Our crossing of the 50-mile-wide Windward Passage between Cuba and Hispaniola provided us with our next overnight sail. The passage proved uneventful as we put into a place in northern Haiti called Môle Saint-Nicolas, a well sheltered harbor inside of a cape on the northeast end of the island.

It was there that we met a French Missionary priest, Father Paul Cadoux, who was delighted to meet and host us. Mom and Dad both spoke French, Dad having been partially raised in Paris as a boy, so we were able to communicate easily. Father Paul shared with us that he felt he had the “Most unusual parish in the world”, because his parishioners would come to Catholic mass on Sunday morning and then in the evening would steal across the bay and practice voodoo by the light of fires up in the hills! This impressive man of the cloth had been a missionary in Haiti for 25 years and was the only white man around for 150 miles. He was also quite resourceful as he actually helped us resolve a continuation of our electrical problems we had first worked on in Cuba.

Sailing from Môle Saint-Nicolas down the Gulf of Gonâve also proved uneventful, but little did we know of the unpleasant surprises and challenging experiences that awaited us before we reached the capital of Port-au-Prince! Something we did not know before sailing to Haiti, was that a few months before our arrival, three Haitian men and five mercenaries from Miami had sailed there in a white two-masted sailboat of a size similar to ours, and had come very close to deposing the regime of the brutal dictator Francois “Papa Doc” Duvalier.

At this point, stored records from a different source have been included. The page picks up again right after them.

/-- Work ends without a drain window on the listed cores, with the ray queries of their pods, and each job of a chosen packet faults with DOMAIN_OFF,
DETAIL as given (06 R174; 13 R341; 16 R401). `eng`: the engine that the onion names. -/
def State.workEnds (s : State) (hit : List (Nat × QPkt)) (cs : List Nat) (eng detail : Nat) : State :=
  let s := cs.foldl (fun s c => hit.foldl (fun s x => s.modCore c (fun co => co.kill x.2.id)) s) s
  let s := { s with
    pass := s.pass.map (fun a => { a with tiles := a.tiles.filter (fun t => !cs.contains t.core) })
    rtus := s.rtus.map (fun (u : Rtu) => { u with queries := u.queries.filter (fun q => !cs.contains q.core) }) }
  let jobs := (hit.map (·.2.job)).eraseDups
  jobs.foldl (fun s j => match hit.find? (fun x => x.2.job == j) with
    | some x => s.pktFault x.2.id ⟨eng, C.DOMAIN_OFF, detail, none⟩ 0x80
    | none => s) s

/-- Work of the listed cores ends (06 R174). -/
def State.coresDie (s : State) (cs : List Nat) (eng detail : Nat) : State :=
  s.workEnds (s.allPkts.filter (fun x => cs.any (s.workOn x.2.id))) cs eng detail

/-- Fence a core (06 R174). -/
def State.fenceCore (s : State) (c : Nat) : State :=
  if s.fenced c then s else (s.setBits R.PT_FENCED (2 ^ c)).coresDie [c] c c

/-- A write of PT_REPAIR (06 R173, R174). -/
def State.wrRepair (s : State) (val : BitVec 32) : State :=
  let c := fld val 4 0
  match fld val 9 8 with
  | 1 => if s.bit R.PT_REPAIR_STATUS 7 || !s.repairable c then s.viol else s.setRegN R.PT_REPAIR_STATUS (2 ^ 7 + c)
  | 2 => s.fenceCore c
  | 3 =>
    if !s.repairable c then s.viol
    else if s.fenced c then (s.clrBits R.PT_FENCED (2 ^ c)).coreLose c else s
  | _ => s

/-- CORE_SELFTEST_END (06 R173): the core self-test ends; a core that fails is fenced. -/
def execCoreSelftestEnd (pass : Bool) (s : State) : Out := s.rooted "CORE_SELFTEST_END" <|
  if s.bit R.PT_REPAIR_STATUS 7 then
    let c := s.field R.PT_REPAIR_STATUS 4 0
    let s := s.setRegN R.PT_REPAIR_STATUS (b2n pass * 2 ^ 6 + c)
    .next (if pass then s else s.fenceCore c)
  else never "CORE_SELFTEST_END"

/-- Bytes that 64ths of the variant's DRAM bandwidth move in a window of 10 us: 136.5 GB/s per stack (06 R155, Table PRT-2; 01 Table PKG-4). -/
def State.bwShare (s : State) (share : Nat) : Nat := s.fuses.stacks * 1365000 * share / 64

/-- Has a partition moved more DRAM bytes in the current window than its share (06 R155)? -/
def State.bwOver (s : State) (p : Nat) : Bool := s.pEnabled p && s.bwShare (s.pBw p) < s.ms.bw.getD p 0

So, even though we were an innocent family of five sailing the Caribbean, the Haitian authorities were very leery of the crew of another white, two-masted sailboat that was also home ported in Miami! What happened next, was our first indication of this problem.

We were putting into a bay called Montrouis, which is about half way between Môle Saint-Nicolas and Port-au-Prince. This turned out to be the same place where the eight men of the would-be revolutionary force had abandoned their vessel and commandeered a Haitian army jeep killing a number of Haitian army soldiers as they went; they made their way to the main garrison of Dessalines in Port-Au-Prince where they hoped to mount their coup d’etat.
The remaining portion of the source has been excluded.